Non è invece sufficiente una mera possibilità del tutto ipotetica che si potrebbe verificare in un futuro lontano o comunque entro un tempo non prevedibile.

In tal senso, la Corte di Cassazione penale, Sez.III, del 19/12/2011, sentenza n.46805, ha dichiarato che "non può essere ritenuta sufficiente la pendenza di ricorso al TAR contro l'ordine di demolizione emesso in sede amministrativa ovvero la sospensione in quella sede di detto ordine per giustificare l'invocata sospensione della demolizione, né la adozione da parte della pubblica amministrazione di provvedimenti che non riguardino direttamente l'immobile da demolire".

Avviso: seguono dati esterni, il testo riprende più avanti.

-- ==== Sys2Proof/Machine/MapRun.lean ====
section
/-! DEFINITION. Machine/MapRun.lean: mapping a segment and packing a group (R185 to R210, R220, R230, R231, R295 to R298,
R325). A content is mapped and packed under the configuration that governs it; a held content from the canvas, bank
and lamp factors of the content it repeats (R444). -/
namespace Sys2Proof.Machine
open Sys2Proof

/-! ## What a content is made of -/

/-- The content whose data content n carries: the held content for one of a hold (R444). -/
def State.srcOf (s : State) (n : Nat) : Nat := tget s.brd.helds n n

/-- What the lamp logic fixed for the data of content n. -/
def State.fixedOf (s : State) (n : Nat) : LampFixed := tget s.lamp.fixed (s.srcOf n) {}

/-- The canvas pixel of a content in units (R18, R155). -/
def canvasAt (s : State) (n x y : Nat) : Int × Int × Int :=
  let b := tget s.comp.canvas (n % 3) {}
  if b.content = some n then unpackCanvas (tget b.words (y * 16384 + x) 0) else (0, 0, 0)

/-- The grand master factor of a content: the register, or the bound slot, read once per content (R197). -/
def gmFactor (s : State) (n : Nat) : Nat :=
  let c := s.cfg.map
  factorOf (if bitOf c.gm 31 then
      tget s.map.gm n (paramSlot s n (fld c.gmSrc 22 6) (fld c.gmSrc 5 0)).toNat
    else fld c.gm 15 0)

/-- The pipeline of a record for content n (R189 to R198). -/
def pixelOut (s : State) (n : Nat) (r : PixRec) : PixOut :=
  let c := s.cfg
  let h := s.srcOf n
  let fx := s.fixedOf n
  let slot := ((tfind? c.map.models r.model).map (·.intensity)).getD 0xFF
  let intens := if slot = 0xFF then 0x10000 else factorOf (paramSlot s h r.fixture slot).toNat
  pipeline c.map c.lamp.bins (canvasTf c) (decide (canvasPrim c = 1)) (canvasW c.comp) (canvasH c.comp) (canvasAt s h) r
    intens (gmFactor s h) (tget fx.d r.fixture 0x10000) (if r.circuit = 0x7FF then 0x10000 else tget fx.s r.circuit 0x10000)

/-- A pixel is a member of an OFF group, by the group records (R201, R227, R228). -/
def isDark (s : State) (n p : Nat) : Bool :=
  (s.fixedOf n).dark.any (fun g => match tfind? s.cfg.lamp.groups g with
    | some x => decide (p ∈ x.members)
    | none => false)

/-- The width and dither switch that a record's values take: those of its flow, or 16 bits without dither where there is
none (log 36). -/
def widthOf (c : Cfg) (r : PixRec) : Nat × Bool :=
  match tfind? c.flow.flows r.flow with
  | some f => (f.bits, f.dither)
  | none => (16, false)

/-- The codes of a pixel for content n after R201: 0 for an OFF group and for a failing word (R206). -/
def pixelCodes (s : State) (n p : Nat) (r : PixRec) (o : PixOut) (bad : Bool) : List Nat :=
  let (b, dith) := widthOf s.cfg r
  let zero := bad || isDark s n p
  (List.range o.w.length).map (fun e =>
    if zero then 0 else ditherTo b dith p e (fnOf (s.srcOf n)) (o.w.getD e 0))

/-- The flow that a record is packed into (R188). -/
def packedInto (c : Cfg) (r : PixRec) : Option FlowRec :=
  (tfind? c.flow.flows r.flow).filter (fun f => f.enable && f.pixels && decide (f.kind ≤ 3) && decide (r.offset < f.count))

/-- A record that is not packed and is counted (R188): its flow is not merely disabled. -/
def isUnpacked (c : Cfg) (r : PixRec) : Bool :=
  match tfind? c.flow.flows r.flow with
  | some f => f.enable && (packedInto c r).isNone
  | none => true

/-! ## Proof pulses (R230, R231) -/

/-- The terms of a proof-eligible pixel: t_meas, period in ms, MEAS_CODE. -/
def proofTerms (c : Cfg) (p : Nat) (r : PixRec) : Option (Nat × Nat × Nat) :=
  match c.lamp.groups.find? (fun e => e.2.enable && decide (p ∈ e.2.members)) with
  | some e => some (e.2.tMeasUs, e.2.period, e.2.code)
  | none =>
    if r.proofEn && (match tfind? c.flow.flows r.flow with | some f => decide (f.kind = 0) | none => false) then
      some (fld c.lamp.proof 31 16, fld c.lamp.proof 15 0, fld c.lamp.measCode 15 0)
    else none

/-- Content n is the proof content of pixel p. -/
def isProofContent (c : Cfg) (n p period : Nat) : Bool := decide ((n + p) % proofPeriod c.ym period = 0)

/-- A pixel whose codes of content n are known: a code of at least MEAS_CODE cancels the pulse of its period; a proof
content without one asks for a pulse, a held one asks for none and ends the period (R231, R444). -/
def proofStep (n p : Nat) (r : PixRec) (codes : List Nat) (s : State) : State :=
  match proofTerms s.cfg p r with
  | none => s
  | some (t, period, meas) =>
    let x := s.lamp.pixAt p
    let lit := x.lit || codes.any (fun c => decide (meas ≤ c * 2 ^ (16 - (widthOf s.cfg r).1)))
    if !isProofContent s.cfg n p period then
      { s with lamp := { s.lamp with pix := tset s.lamp.pix p { x with lit := lit } } }
    else if lit || decide (s.srcOf n ≠ n) then
      { s with lamp := { s.lamp with pix := tset s.lamp.pix p { x with lit := false } } }
    else
      let s1 : State := { s with lamp := { s.lamp with pix := tset s.lamp.pix p { x with lit := false, pulses := x.pulses ++ [n] } } }
      let s2 := s1.bump .lampProof
      match packedInto s.cfg r with
      | some f =>
        if f.kind = 0 then
          let k := pixKey r.flow n
          { s2 with flw := { s2.flw with asks := tset s2.flw.asks k (tset (tget s2.flw.asks k []) r.offset t) } }
        else s2
      | none => s2

/-! ## One pixel -/

/-- The draw of a pixel on an enabled circuit joins the circuit's accumulator (R220). -/
def drawStep (n : Nat) (r : PixRec) (o : PixOut) (s : State) : State :=
  match tfind? s.cfg.lamp.circuits r.circuit, tfind? s.cfg.map.models r.model with
  | some c, some m =>
    if c.enable ∧ r.circuit ≠ 0x7FF then
      let x := s.lamp.circAt r.circuit
      let w := ((List.range o.wu.length).map (fun e => o.wu.getD e 0 * m.power.getD e 0)).sum
      { s with lamp := { s.lamp with circ := tset s.lamp.circ r.circuit { x with acc := tset x.acc n (tget x.acc n 0 + w) } } }
    else s
  | _, _ => s

/-- The binary16 code of a component in units, exactly representable. -/
def toCode (u : Int) : Nat :=
  let a := u.natAbs
  let m := if a < 1024 then a else
    let e := halfStep a
    (e + 1) * 1024 + (a / 2 ^ e - 1024)
  (if u < 0 then 32768 else 0) + m

/-- The probe registers of a pixel (R210). -/
def probeOf (n : Nat) (o : PixOut) (codes : List Nat) : Probe :=
  { fn := fnOf n, sample := [toCode o.sample.1, toCode o.sample.2.1, toCode o.sample.2.2]
    lin := [o.lin.1, o.lin.2.1, o.lin.2.2], k := o.k, tet := o.tet, w := o.w, out := codes }

/-- The values of a pixel at its positions of its flow (R202). -/
def putCodes (n : Nat) (r : PixRec) (f : FlowRec) (codes : List Nat) (s : State) : State :=
  let k := pixKey r.flow n
  let t := (List.range f.emitters).foldl (fun t e =>
    let v := codes.getD e 0
    if v = 0 then tdel t (r.offset * f.emitters + e) else tset t (r.offset * f.emitters + e) v) (tget s.flw.pix k [])
  { s with flw := { s.flw with pix := tset s.flw.pix k t } }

Orbene,nel caso di specie l'ordinanza impugnata aveva correttamente effettuato la valutazione richiesta dalla legge su tali punti, avendo escluso la rilevanza della sospensiva disposta in sede di giustizia amministrativa e che la domanda di condono edilizio presentata dall'interessato fosse suscettibile di sanatoria, trattandosi di immobile abusivo di rilevanti dimensioni realizzato in zona sottoposta a vincolo paesaggistico.

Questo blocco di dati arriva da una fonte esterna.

/-- The segment the mapper takes, where its rings have room, is mapped: its pixels, those not packed and
those that depend on a failing word are counted, and the codes of a packed pixel stand at its positions of
its flow, 0 for a pixel of an OFF group or one that a failing word strikes; it is finished, the
configuration stays. Without room, the mapper waits once, counted and raised per port, and takes no other
segment. A window that closes on segments not mapped counts them once and maps on. A packing group is packed
into its flow; a flow whose entries fail is silenced for the content; without room for any ready group the
packer waits; freed space lets the waiting producer go on. From 100 us to 20 us before its next boundary the
LEAD sends the number of the last message accepted more than 100 us before that boundary; the SHADOW takes
what is forwarded. LAMP_GROUP_RESET schedules the reset for the first boundary at least 120 us ahead, on a
SHADOW for the LEAD's where it has it, and answers it; no such group is BAD_PARAM, a faulty member or
MEMBERSHIP BAD_STATE. (R188, R201, R202, R203, R206, R207, R214, R229, R295, R297) -/
def Obligations.MappingPackingAndLampMessages : Prop :=
  (∀ (j n : Nat) (g : MapSeg) (errs : List FillErr) (s : State), s.nextSeg = some (n, j) → s.flw.waitSeg = none →
      (s.cfgFor n).map.map.segs[j]? = some g →
      let u : State := { s with cfg := s.cfgFor n }; let rs := segRecs u.cfg.map.map g
      let bad := fun i => errs.any (fun e => e.strikes u.cfg (g.first + i) (rs.getD i {}) (pixelOut u n (rs.getD i {})))
      (fullPorts u n g = [] →
        ∃ t, exec (.segmentMapped j errs) s = .next t ∧ (n, j) ∈ t.map.done ∧ t.map.content = some n ∧ t.cfg = s.cfg
          ∧ t.comp = s.comp ∧ t.flw.waitSeg = none
          ∧ t.count .mapPixels = (s.count .mapPixels + rs.length) % 2 ^ 64
          ∧ (s.count .mapUnpacked < 2 ^ 32 →
              t.count .mapUnpacked = (s.count .mapUnpacked + (rs.filter (isUnpacked u.cfg)).length) % 2 ^ 32)
          ∧ (s.count .mapDataErr < 2 ^ 32 →
              t.count .mapDataErr = (s.count .mapDataErr + ((List.range rs.length).filter bad).length) % 2 ^ 32)
          ∧ (errs.any FillErr.mapped = true → bitOf (t.cause .map) 0 = true)
          ∧ (∀ (i e : Nat) (r : PixRec) (f : FlowRec), rs[i]? = some r →
              packedInto u.cfg r = some f → r.flow < 65536 → e < f.emitters →
              (∀ (k : Nat) (y : PixRec), k ≠ i → rs[k]? = some y →
                y.flow < 65536 ∧ (y.flow ≠ r.flow ∨ y.offset ≠ r.offset)) →
              tget (tget t.flw.pix (pixKey r.flow n) []) (r.offset * f.emitters + e) 0
                = (pixelCodes u n (g.first + i) r (pixelOut u n r) (bad i)).getD e 0
              ∧ (bad i = true ∨ isDark u n (g.first + i) = true →
                  tget (tget t.flw.pix (pixKey r.flow n) []) (r.offset * f.emitters + e) 0 = 0)))
      ∧ (fullPorts u n g ≠ [] →
        ∃ t, exec (.segmentMapped j errs) s = .next t ∧ t.flw = { s.flw with waitSeg := some (n, j) } ∧ t.map = s.map
          ∧ t.pdk = s.pdk
          ∧ (∀ p, p ∈ fullPorts u n g → bitOf (t.cause (.flwTx p)) 1 = true
              ∧ t.count (.flwRingWait p) = (s.count (.flwRingWait p) + 1) % 2 ^ 32)))
    ∧ (∀ (j : Nat) (errs : List FillErr) (s : State), s.flw.waitSeg.isSome = true ∨ (∀ n, s.nextSeg ≠ some (n, j)) →
        exec (.segmentMapped j errs) s = .next s)
    ∧ (∀ (n x : Nat) (s : State), s.pdk.ready.find? (fun e => decide (256 ≤ e.2) && decide (e.2 < 4352)) = some (n, x) →
        (s.cfgFor n).ym.ptAt n ≤ s.elt + 50000 → (n, x - 256) ∉ s.map.overruns →
        ∃ t l, exec .mapWindowClose s = .next t ∧ bitOf (t.cause .map) 2 = true ∧ t.map.overruns = s.map.overruns ++ l
          ∧ (n, x - 256) ∈ l ∧ t.count .mapOverrun = (s.count .mapOverrun + l.length) % 2 ^ 32 ∧ t.pdk = s.pdk
          ∧ t.map.done = s.map.done ∧ t.flw = s.flw)
    ∧ (∀ (n x : Nat) (s : State), s.pdk.ready.find? (fun e => decide (256 ≤ e.2) && decide (e.2 < 4352)) = some (n, x) →
        s.elt + 50000 < (s.cfgFor n).ym.ptAt n → exec .mapWindowClose s = .next s)
    ∧ (∀ (n g f : Nat) (r : FlowRec) (errs : List FillErr) (s : State),
        s.packReady.find? (fun e => (groupFull s e.1 e.2).isEmpty) = some (n, g) → groupFlows (s.cfgFor n) g = [(f, r)] →
        (n, f) ∉ s.flw.dead → (∀ h, .flow f h ∉ errs) → r.onLine = true →
        r.kind ≠ 2 ∨ s.elt + 50000 ≤ (s.cfgFor n).ym.ptAt n →
        ∃ t, exec (.packDone errs) s = .next t ∧ t.flw.waitPack = false ∧ t.cfg = s.cfg ∧ t.map = s.map
          ∧ (errs = [] → t.eth = s.eth) ∧ tget (t.lp r.port).next n [] = (messageOf { s with cfg := s.cfgFor n } n f r).1
          ∧ (∀ p, p ≠ r.port → t.lp p = s.lp p))
    ∧ (∀ (n g f : Nat) (r : FlowRec) (errs : List FillErr) (s : State),
        s.packReady.find? (fun e => (groupFull s e.1 e.2).isEmpty) = some (n, g) → groupFlows (s.cfgFor n) g = [(f, r)] →
        (n, f) ∉ s.flw.dead → errs = [] → r.onLine = false →
        (∀ k, s.ym.lit = some k → k < n) →
        frameCount { s with cfg := s.cfgFor n } n f r = 1 →
        (let u : State := { s with cfg := s.cfgFor n }
         (s.port r.port).link = true → u.portOn r.port = true → (s.port r.port).lpi = false → (s.port r.port).since ≤ n →
           u.cutHolds f n = false → u.netOn n = true → r.guaranteed = true →
           ∃ t, exec (.packDone errs) s = .next t ∧ t.line = s.line ∧ t.cfg = s.cfg
             ∧ (t.port r.port).guar = (s.port r.port).guar ++ [messageFrame u n f r 0]
             ∧ (t.port r.port).be = (s.port r.port).be))
    ∧ (∀ (n g : Nat) (errs : List FillErr) (s : State), s.packReady.find? (fun e => (groupFull s e.1 e.2).isEmpty) = some (n, g) →
        ∃ t, exec (.packDone errs) s = .next t ∧ t.flw.waitPack = false ∧ t.cfg = s.cfg ∧ t.map = s.map
          ∧ (∀ f h, .flow f h ∈ errs → (n, f) ∈ t.flw.dead))
    ∧ (∀ (n g : Nat) (q : List (Nat × Nat)) (errs : List FillErr) (s : State), s.packReady = (n, g) :: q →
        (∀ e, e ∈ s.packReady → groupFull s e.1 e.2 ≠ []) → s.flw.waitPack = false →
        ∃ t, exec (.packDone errs) s = .next t ∧ t.flw = { s.flw with waitPack := true } ∧ t.pdk = s.pdk
          ∧ (∀ p, p ∈ groupFull s n g → bitOf (t.cause (.flwTx p)) 1 = true
              ∧ t.count (.flwRingWait p) = (s.count (.flwRingWait p) + 1) % 2 ^ 32))
    ∧ (∀ (errs : List FillErr) (s : State), s.packReady = [] → exec (.packDone errs) s = .next s)
    ∧ (∀ (errs : List FillErr) (n j : Nat) (g : MapSeg) (s : State), s.flw.waitSeg = some (n, j) → (n, 256 + j) ∈ s.pdk.ready →
        (s.cfgFor n).map.map.segs[j]? = some g → fullPorts { s with cfg := s.cfgFor n } n g = [] →
        ∃ t, exec (.ringSpaceFreed errs) s = .next t ∧ (n, j) ∈ t.map.done ∧ t.flw.waitSeg = none ∧ t.cfg = s.cfg)
    ∧ (∀ (errs : List FillErr) (e : Nat × Nat) (s : State), s.flw.waitSeg = none → e ∈ s.packReady → groupFull s e.1 e.2 = [] →
        exec (.ringSpaceFreed errs) s = .next { s with flw := { s.flw with waitPack := false } })
    ∧ (∀ (errs : List FillErr) (s : State), s.flw.waitSeg = none → s.flw.waitPack = false → exec (.ringSpaceFreed errs) s = .next s)
    ∧ (∀ s : State, let fb := s.cfg.ym.fbAt s.ym.next
        (s.pair.role = .lead → fb ≤ s.elt + 100000 → s.elt + 20000 ≤ fb → ∃ t n, exec .lampSetNumberSend s = .next t
            ∧ t = { s with lamp := { s.lamp with setNumber := some n }, out := .lampForward (.setNumber n) :: s.out }
            ∧ (∀ a, a ∈ s.lamp.acc → a.atNs + 100000 < fb → a.number ≤ n)
            ∧ ((∃ a, a ∈ s.lamp.acc ∧ a.atNs + 100000 < fb) → ∃ a, a ∈ s.lamp.acc ∧ a.atNs + 100000 < fb ∧ n = a.number)
            ∧ (s.lamp.acc = [] → n = s.lamp.next - 1))
          ∧ (s.pair.role ≠ .lead ∨ s.elt + 100000 < fb ∨ fb < s.elt + 20000 → exec .lampSetNumberSend s = .next s))
    ∧ (∀ (k : Nat) (m : LampMsg) (s : State), s.pair.role = .shadow → exec (.peerLampForward (.msg k m)) s = .next { s with
        lamp := { s.lamp with acc := s.lamp.acc ++ [{ number := k, atNs := s.elt, msg := m }], next := k + 1 } })
    ∧ (∀ (k : Nat) (s : State), s.pair.role = .shadow → exec (.peerLampForward (.setNumber k)) s
        = .next { s with lamp := { s.lamp with setNumber := some k } })
    ∧ (∀ (f : LampFwd) (s : State), s.pair.role ≠ .shadow → exec (.peerLampForward f) s = .next s)
    ∧ (∀ (m g : Nat) (lead : Option Nat) (r : Group) (s : State), Runs m 0x0705#16 s → s.mirrored (s.box m).req = true →
        tfind? s.cfg.lamp.groups g = some r →
        (∀ p, p ∈ r.members → (s.lamp.pixAt p).status ≠ 2 ∧ (s.lamp.pixAt p).status ≠ 3) → (s.lamp.grpAt g).member = false →
        let f := if s.pair.role = .shadow then lead.getD s.boundaryIn120 else s.boundaryIn120
        ∃ t, exec (.lampGroupReset m { group := g, lead := lead }) s = .next t
          ∧ Answers m .ok (le 4 (fnOf f).toNat) s { s with
              lamp := { s.lamp with grp := tset s.lamp.grp g { s.lamp.grpAt g with resetAt := some f } }
              out := if s.pair.role = .lead then .groupReset g f :: s.out else s.out } t)
    ∧ (∀ (m g : Nat) (lead : Option Nat) (r : Group) (s : State), Runs m 0x0705#16 s → s.mirrored (s.box m).req = true →
        tfind? s.cfg.lamp.groups g = some r →
        (∃ p, p ∈ r.members ∧ ((s.lamp.pixAt p).status = 2 ∨ (s.lamp.pixAt p).status = 3)) ∨ (s.lamp.grpAt g).member = true →
        ∃ t, exec (.lampGroupReset m { group := g, lead := lead }) s = .next t ∧ Answers m .badState [] s s t)
    ∧ (∀ (m g : Nat) (lead : Option Nat) (s : State), Runs m 0x0705#16 s → s.mirrored (s.box m).req = true →
        tfind? s.cfg.lamp.groups g = none →
        ∃ t, exec (.lampGroupReset m { group := g, lead := lead }) s = .next t ∧ Answers m .badParam [] s s t)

Sul punto è appena il caso di ricordare che secondo il consolidato indirizzo interpretativo di questa Corte, "La realizzazione, in area assoggettata a vincolo paesaggistico, di nuova costruzione in assenza di permesso di costruire non è suscettibile di sanatoria ai sensi dell'art. 32 D.L. n. 269 del 2003." (sez. III, 17.2.2010 n. 16471, Giardina, RV 246759; conf. sez. III, 11.4.2007 n. 35222, Manfredi e altro, RV 237373; sez. III; 4.5.2004 n. 37865, Musio, RV 230030; sez. III, 24.3.2009 n. 24647, Marra, RV 244025).

Indirizzo interpretativo la cui legittimità costituzionale ha trovato riscontro nella pronuncia della Corte Costituzionale, ordinanza n. 150 del 2009, che ha dichiarato inammissibile la questione di legittimità sollevata sul punto.

Il ricorso, pertanto, veniva rigettato con le conseguenze di legge.